Наконец Синтия все же спросила:

— В ночь, когда была убита дочь генерала Кэмпбелла, вы были дома?

— Да, — ответила миссис Фоулер, — я была дома.

— А ваш муж вернулся из офицерского клуба приблизительно в десять часов вечера. Не так ли?

— Именно так.

— И в одиннадцать вы легли спать.

— По-моему, так оно и было.

— И где-то между двумя сорока пятью и тремя ночи вас разбудил звонок в дверь?

Ответа не последовало.

— Ваш муж спустился и открыл дверь. Потом он вернулся в спальню и сообщил вам, что пришел генерал Кэмпбелл и что ему необходимо отлучиться по какому-то срочному делу. Ваш муж оделся и попросил и вас сделать то же самое. Я права?

— Да, мы с ним оделись и вышли из дома, — ответила миссис Фоулер.

Наступила небольшая пауза, затем Синтия спросила:

— Значит, вы с мужем оделись и вышли из дома. А генерал Кэмпбелл остался здесь?

— Да, он остался у нас.

— Миссис Кэмпбелл была вместе с ним?

— Нет, ее не было.

— Итак, генерал Кэмпбелл остался в вашем доме, а вы и ваш супруг отправились на стрельбище номер шесть. Верно?

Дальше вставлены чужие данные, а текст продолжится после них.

-- ==== Sys2Proof/Machine/Dma.lean ====
section
/-! DEFINITION. The DMA channels (R450 to R454), and what the response to a request brings to its initiator (R374, R443). A
channel has one READ under way at a time: the read of a piece follows the issue of the write before it. -/

namespace Sys2Proof.Machine

/-- A channel. -/
def State.dma (s : State) (n : Nat) : Dma := Sparse.get {} s.ring.dmas n

/-- Changes a channel. -/
def State.updDma (s : State) (n : Nat) (f : Dma → Dma) : State :=
  s.updRing fun r => { r with dmas := Sparse.upd {} r.dmas n f }

/-- The address of the descriptor in progress. -/
def State.dmaCur (s : State) (n : Nat) : Nat := 32 * s.get RNG_DMA_CUR_LO.addr n + 2 ^ 32 * s.get RNG_DMA_CUR_HI.addr n

/-- Shows the descriptor in progress. -/
def State.putDmaCur (s : State) (n a : Nat) : State :=
  (s.put RNG_DMA_CUR_LO.addr (a / 32) n).put RNG_DMA_CUR_HI.addr (a / 2 ^ 32) n

/-- Shows a channel's state (R452). -/
def State.putDma (s : State) (n v : Nat) : State := s.put RNG_DMA_STATUS.state v n

/-- Sets event bit 18 of the thread that a channel names (R452). -/
def State.dmaEvent (s : State) (n : Nat) : State := s.raiseEvent (s.get RNG_DMA_CTRL.thread n) 18

/-- Requests of the channel are outstanding. -/
def State.dmaBusy (s : State) (n : Nat) : Bool :=
  (s.ring.outs.any fun x => x.ini == 18 + n) || (s.ring.held.any fun p => p.ini == 18 + n)

/-- The bytes as a descriptor (R450); none where a field is out of range or a reserved field is not 0. -/
def parseDesc (b : List (BitVec 8)) : Option Desc :=
  let ctrl := leAt b 15 1
  let next := leAt b 24 5
  if 8 ≤ ctrl ∨ leAt b 29 3 ≠ 0 ∨ next % 32 ≠ 0 then none
  else some {
    src := leAt b 0 5, dst := leAt b 5 5, rowLen := leAt b 10 3 + 1, rows := leAt b 13 2 + 1, ctrl
    srcStride := toInt 32 (leAt b 16 4), dstStride := toInt 32 (leAt b 20 4), next }

/-- Where row `i` of a descriptor starts (R451). -/
def Desc.rowSrc (d : Desc) (i : Nat) : Int := d.src + i * d.srcStride

/-- Where row `i` goes. -/
def Desc.rowDst (d : Desc) (i : Nat) : Int := d.dst + i * d.dstStride

/-- The smallest and the largest start of the rows: the first and the last row bound them. -/
def rowSpan (a stride : Int) (rows : Nat) : Int × Int :=
  let z := a + (rows - 1 : Nat) * stride
  (min a z, max a z)

/-- A row touches CSR space, where rows start at a + i × stride (R454): the rows with any byte of it. -/
def touchesCsr (a stride : Int) (rows len : Nat) : Bool :=
  (List.range rows).any fun i =>
    let x := a + i * stride
    x < 0x3000000000 && 0x2000000000 < x + len

/-- A row that is read and a row that is written have a byte in common (R451). -/
def Desc.overlaps (d : Desc) : Bool :=
  (List.range d.rows).any fun i => (List.range d.rows).any fun j =>
    decide (d.rowSrc i < d.rowDst j + d.rowLen) && decide (d.rowDst j < d.rowSrc i + d.rowLen)

/-- A row leaves the 40-bit address space: a field out of range (R454). -/
def outOfSpace (a stride : Int) (rows len : Nat) : Bool :=
  let (lo, hi) := rowSpan a stride rows
  lo < 0 || (2 ^ 40 : Nat) < hi + len

/-- The channel goes to ERROR and issues nothing more, an abort under way or not (R452, R454). -/
def State.dmaFail (s : State) (n code addr : Nat) : State :=
  let s := (s.put RNG_DMA_STATUS.err_code code n).put RNG_DMA_ERR_ADDR_LO.addr addr n
  let s := (s.put RNG_DMA_ERR_ADDR_HI.addr (addr / 2 ^ 32) n).put RNG_DMA_STATUS.error 1 n
  let s := (s.updDma n fun _ => {}).putDma n 5
  (s.report 11 n 0xF002 (addr + 2 ^ 40 * code)).dmaEvent n

/-- An abort before the commit point ends once no response is outstanding (R452, R453). -/
def State.dmaAborted (s : State) (n : Nat) : State :=
  (((s.updDma n fun _ => {}).put RNG_DMA_STATUS.aborted 1 n).putDma n 4).dmaEvent n

/-- Fetches the descriptor in progress (R451). -/
def State.dmaFetch (s : State) (n : Nat) : State :=
  match s.request { ini := 18 + n, cmd := .read, addr := s.dmaCur n, len := 32 } .descriptor with
  | some s => s.updDma n fun d => { d with fetching := false }
  | none => (s.updDma n fun d => { d with fetching := true }).tagWait (18 + n)

/-- The next piece of a descriptor: source, destination and length; none after the last (R451). -/
def Dma.piece (d : Dma) : Option (Nat × Nat × Nat) :=
  match d.desc with
  | none => none
  | some x =>
    if x.rows ≤ d.row then none
    else
      let a := (x.rowSrc d.row).toNat + d.off
      let b := (x.rowDst d.row).toNat + d.off
      some (a, b, min (x.rowLen - d.off) (min (256 - a % 256) (256 - b % 256)))

/-- The bytes that a piece writes: those read, free ones where source and destination of the descriptor overlap (R451). -/
def State.dmaPieceData (s : State) (n : Nat) (data : List (BitVec 8)) : State × List (BitVec 8) :=
  if (s.dma n).desc.any Desc.overlaps then (s.tookFree, leBytes data.length (s.fresh (8 * data.length))) else (s, data)

/-- Issues the READ of the next piece, if there is one (R451). -/
def State.dmaRead (s : State) (n : Nat) : State :=
  match (s.dma n).piece with
  | none => s
  | some (a, b, k) =>
    match s.request { ini := 18 + n, cmd := .read, addr := a, len := k } (.piece a b) with
    | none => (s.updDma n fun d => { d with fetching := true }).tagWait (18 + n)
    | some s => s.updDma n fun d =>
      let off := d.off + k
      let done := match d.desc with
        | some x => decide (x.rowLen ≤ off)
        | none => true
      { d with fetching := false, row := if done then d.row + 1 else d.row, off := if done then 0 else off }

/-- Issues the WRITE of a piece that was read; after the last one of the last descriptor the chain is past its commit
point (R451, R453). -/
def State.dmaWrite (s : State) (n : Nat) : State :=
  match (s.dma n).ready with
  | none => s
  | some (_, b, bytes) =>
    match s.request { ini := 18 + n, cmd := .write, addr := b, len := bytes.length, data := bytes } (.stored b) with
    | none => s.tagWait (18 + n)
    | some s =>
      let d := s.dma n
      let last : Bool := d.piece.isNone && (match d.desc with
        | some x => x.ctrl % 2 == 1
        | none => false)
      (s.updDma n fun d => { d with ready := none, committed := last }).dmaRead n

/-- A descriptor has completed: the next one, a hold, or the end of the chain (R451, R452). -/
def State.dmaComplete (s : State) (n : Nat) : State :=
  match (s.dma n).desc with
  | none => s
  | some x =>
    let s := s.updDma n fun d => { d with desc := none, row := 0, off := 0 }
    if x.ctrl % 2 = 1 then
      (((s.updDma n fun _ => {}).put RNG_DMA_STATUS.done_ 1 n).putDma n 3).dmaEvent n
    else
      let s := (if x.ctrl.testBit 1 then s.dmaEvent n else s).putDmaCur n x.next
      if x.ctrl.testBit 2 then s.putDma n 2 else s.dmaFetch n

/-- Every write of the descriptor has been acknowledged (R451). -/
def State.dmaDescDone (s : State) (n : Nat) : Bool :=
  let d := s.dma n
  d.desc.isSome && d.piece.isNone && d.ready.isNone && !s.dmaBusy n

/-- What a channel does when nothing holds it back: an abort, and the chain that follows an error, wait for the outstanding
responses; requests that waited for a tag are issued (R452 to R454). -/
def State.dmaPump (s : State) (n : Nat) : State :=
  let d := s.dma n
  if (d.aborting ∨ d.draining) ∧ s.dmaBusy n then s
  else if d.aborting then s.dmaAborted n
  else if d.draining then (s.updDma n fun d => { d with draining := false }).dmaFetch n
  else if d.ready.isSome then s.dmaWrite n
  else if d.fetching then (if d.desc.isNone then s.dmaFetch n else s.dmaRead n)
  else s

/-- A write of 1 to start (R452); after an error the fetch waits for the responses that are still outstanding (R454). -/
def State.dmaStart (s : State) (n : Nat) : State :=
  let st := s.get RNG_DMA_STATUS.state n
  if st = 1 ∨ st = 2 then s.err RNG_DMA_STATUS.start_refused n n
  else
    let s := (s.updDma n fun _ => { draining := true }).put RNG_DMA_BYTES.bytes 0 n
    let a := 32 * s.get RNG_DMA_DESC_LO.addr n + 2 ^ 32 * s.get RNG_DMA_DESC_HI.addr n
    ((s.putDmaCur n a).putDma n 1).dmaPump n

/-- A write of 1 to abort (R453, R583). -/
def State.dmaAbort (s : State) (n : Nat) : State :=
  let st := s.get RNG_DMA_STATUS.state n
  if st = 1 ∨ st = 2 then
    if (s.dma n).committed then s.put RNG_DMA_STATUS.abort_too_late 1 n
    else (s.updDma n fun d => { d with aborting := true, ready := none, fetching := false }).dmaPump n
  else if st = 3 then s.put RNG_DMA_STATUS.abort_too_late 1 n
  else s

/-- A write of 1 to resume (R452). -/
def State.dmaResume (s : State) (n : Nat) : State :=
  if s.get RNG_DMA_STATUS.state n = 2 ∧ ¬ (s.dma n).aborting then (s.putDma n 1).dmaFetch n else s

/-- A write to RNG_DMA_CTRL: abort, then resume and start (R643). -/
def State.writeDmaCtrl (s : State) (n m v : Nat) : State :=
  let s := s.wrField RNG_DMA_CTRL.thread m v n
  let s := if woField RNG_DMA_CTRL.abort m v = 1 then s.dmaAbort n else s
  let s := if woField RNG_DMA_CTRL.resume m v = 1 then s.dmaResume n else s
  if woField RNG_DMA_CTRL.start m v = 1 then s.dmaStart n else s

/-- The response to a request of a channel (R451 to R454): in RUN or PAUSED an error ends the chain, an abort under way or not;
in another state, and before the first fetch of a chain, nothing but the bytes acknowledged is of account. -/
def State.dmaResponse (s : State) (n : Nat) (x : Txn) (ok : Bool) (data : List (BitVec 8)) : State :=
  let d := s.dma n
  let runs : Bool := (s.get RNG_DMA_STATUS.state n == 1 || s.get RNG_DMA_STATUS.state n == 2) && !d.draining
  let counted (s : State) : State :=
    if ok ∧ ¬ d.draining then s.put RNG_DMA_BYTES.bytes (min (2 ^ 32 - 1) (s.get RNG_DMA_BYTES.bytes n + x.len)) n else s
  match x.purpose with
  | .descriptor =>
    if ¬ runs then s.dmaPump n
    else if ¬ ok then s.dmaFail n 1 (s.dmaCur n)
    else if d.aborting then s.dmaPump n
    else match parseDesc data with
      | none => s.dmaFail n 2 (s.dmaCur n)
      | some d =>
        if outOfSpace d.src d.srcStride d.rows d.rowLen ∨ outOfSpace d.dst d.dstStride d.rows d.rowLen then
          s.dmaFail n 2 (s.dmaCur n)
        else if touchesCsr d.src d.srcStride d.rows d.rowLen ∨ touchesCsr d.dst d.dstStride d.rows d.rowLen then
          s.dmaFail n 3 (s.dmaCur n)
        else (s.updDma n fun c => { c with desc := some d, row := 0, off := 0 }).dmaRead n
  | .piece a b =>
    if ¬ runs then s.dmaPump n
    else if ¬ ok then s.dmaFail n 4 a
    else if d.aborting then s.dmaPump n
    else
      let (s, data) := s.dmaPieceData n data
      (s.updDma n fun d => { d with ready := some (a, b, data) }).dmaWrite n
  | .stored b => if runs ∧ ¬ ok then s.dmaFail n 5 b else (counted s).dmaPump n
  | _ => s

/-- The descriptor's writes have all been acknowledged: it completes (R451). -/
def State.dmaDescriptorComplete (s : State) (n : Nat) : State :=
  if s.get RNG_DMA_STATUS.state n = 1 ∧ s.dmaDescDone n ∧ ¬ (s.dma n).aborting then s.dmaComplete n
  else s

/-- A channel at a reset of its group (R452). -/
def State.dmaReset (s : State) (n : Nat) : State := (s.updDma n fun _ => {}).putDma n 0

/-! ### Responses (R374, R442, R443, R447) -/

/-- A tag has become free: the initiators that wait for one try again, in ascending number (R373, R442). -/
def State.retryTags (s : State) : State := ((List.range 16).foldl (fun s n => s.dmaPump n) s.retryStalled).tapRequest

/-- Freed tags rejoin the pool (R447). -/
def State.tagReturns (s : State) (k : Nat) : State := (s.tagHoldExpiry k).retryTags

/-- The response to a transaction reaches its initiator. -/
def State.completeTxn (s : State) (x : Txn) (ok : Bool) (data : List (BitVec 8)) : State :=
  let s := s.freeTxn x
  let s := match x.purpose with
    | .wait => s.accessDone x.ini (!ok) data
    | .posted a it => if ok then s else s.postedError x.ini a it
    | .unit => if x.ini = 40 then s.tapDone ok data else s
    | _ => s.dmaResponse (x.ini - 18) x ok data
  s.retryTags

/-- A transaction has waited RNG_TIMEOUT.us without a response (R443): an error response toward the initiator, and the tag
is retired. -/
def State.ringTimeout (s : State) (k : Nat) : State :=
  match s.ring.outs[k]? with
  | none => s
  | some x =>
    let s := (s.inc RNG_INI_TMO_CNT.count x.ini).err RNG_ERR.timeout 0 (iniStop x.ini)
    let s := s.updRing fun r => { r with retired := r.retired ++ [x] }
    s.completeTxn x false []

/-- A response arrives that is outdated (R374, R443, R447, R398). -/
def State.staleResponse (s : State) (r : Rsp) : State :=
  let s := s.inc RNG_STALE_CNT.count
  let same (x : Txn) : Bool := x.ini == r.ini && x.slot == r.slot && x.epoch == r.epoch
  let s := s.updRing fun g => { g with retired := g.retired.filter fun x => !same x }
  let s := if s.ring.orphans.any same then
      let s := s.updRing fun g => { g with orphans := g.orphans.filter fun x => !same x }
      if r.status = 0 then s else (s.err CPU_ISA_ERR.posted_bus_err (coreOf r.ini) (coreOf r.ini)).imprLost r.ini
    else s
  s.retryTags

/-- The `k`-th response under way reaches its initiator after `lat` ring cycles (R443, R447, R449). -/
def State.response (s : State) (k lat : Nat) : State :=
  match s.ring.rsps[k]? with
  | none => s
  | some r =>
    let s := s.updRing fun g => { g with rsps := g.rsps.eraseIdx k }
    let s := s.countResponse r.ini r.status lat r.data.length
    match s.ring.outs.find? (fun x => x.ini == r.ini && x.slot == r.slot) with
    | none => s.staleResponse r
    | some x => if x.epoch ≠ r.epoch then s.staleResponse r else s.completeTxn x (r.status == 0) r.data

end Sys2Proof.Machine
end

— Да. Муж сказал мне, что генерал обнаружил там свою дочь, Энн Кэмпбелл, совершенно голой, и поэтому попросил меня захватить с собой халат. Муж сказал, что дочь генерала связана по рукам и ногам, и поэтому он взял с собой нож, чтобы я перерезала веревки.

— Хорошо. Вы поехали по дороге вдоль стрельбищ и, не доезжая примерно милю до цели, выключили фары. Верно?

— Да. Муж не хотел привлекать внимание часовых. Он сказал, что дальше по шоссе есть на посту часовой.

— Так, понятно. И в точном соответствии с указаниями генерала вы остановились возле стоявшего там джипа. В котором часу это было?

— Это было приблизительно в половине четвертого.

— В половине четвертого, — повторила Синтия. — Итак, вы вышли из автомобиля и затем…

— И затем я увидела что-то на стрельбище, и муж велел мне пойти туда и освободить ее, и накинуть на нее халат. Он сказал, чтобы я позвала его, если понадобится помощь. — Тут миссис Фоулер запнулась и, помолчав, добавила: — Он сказал, чтобы я отшлепала ее, если она будет сопротивляться. Он был очень рассержен.

— И это вполне понятно, — согласилась с ней Синтия. — Итак, вы вышли на стрельбище. Что было дальше?

— Да, я пошла, и муж решил пойти вместе со мной: мне думается, он опасался, что Энн неправильно отреагирует на мое появление. Он боялся, что она рассвирепеет.

— Вы приблизились к Энн Кэмпбелл. И что вы сказали ей?

— Я подошла и окликнула ее по имени, но она… она мне не ответила. Тогда я подошла вплотную и… Я опустилась на колени рядом с ней. Глаза ее были открыты, однако… Я закричала, подбежал муж… — Миссис Фоулер закрыла лицо ладонями и разрыдалась. Синтия, похоже, была готова к этому: она вскочила с кресла и села рядом с ней на кушетку, обняв ее и предложив носовой платок.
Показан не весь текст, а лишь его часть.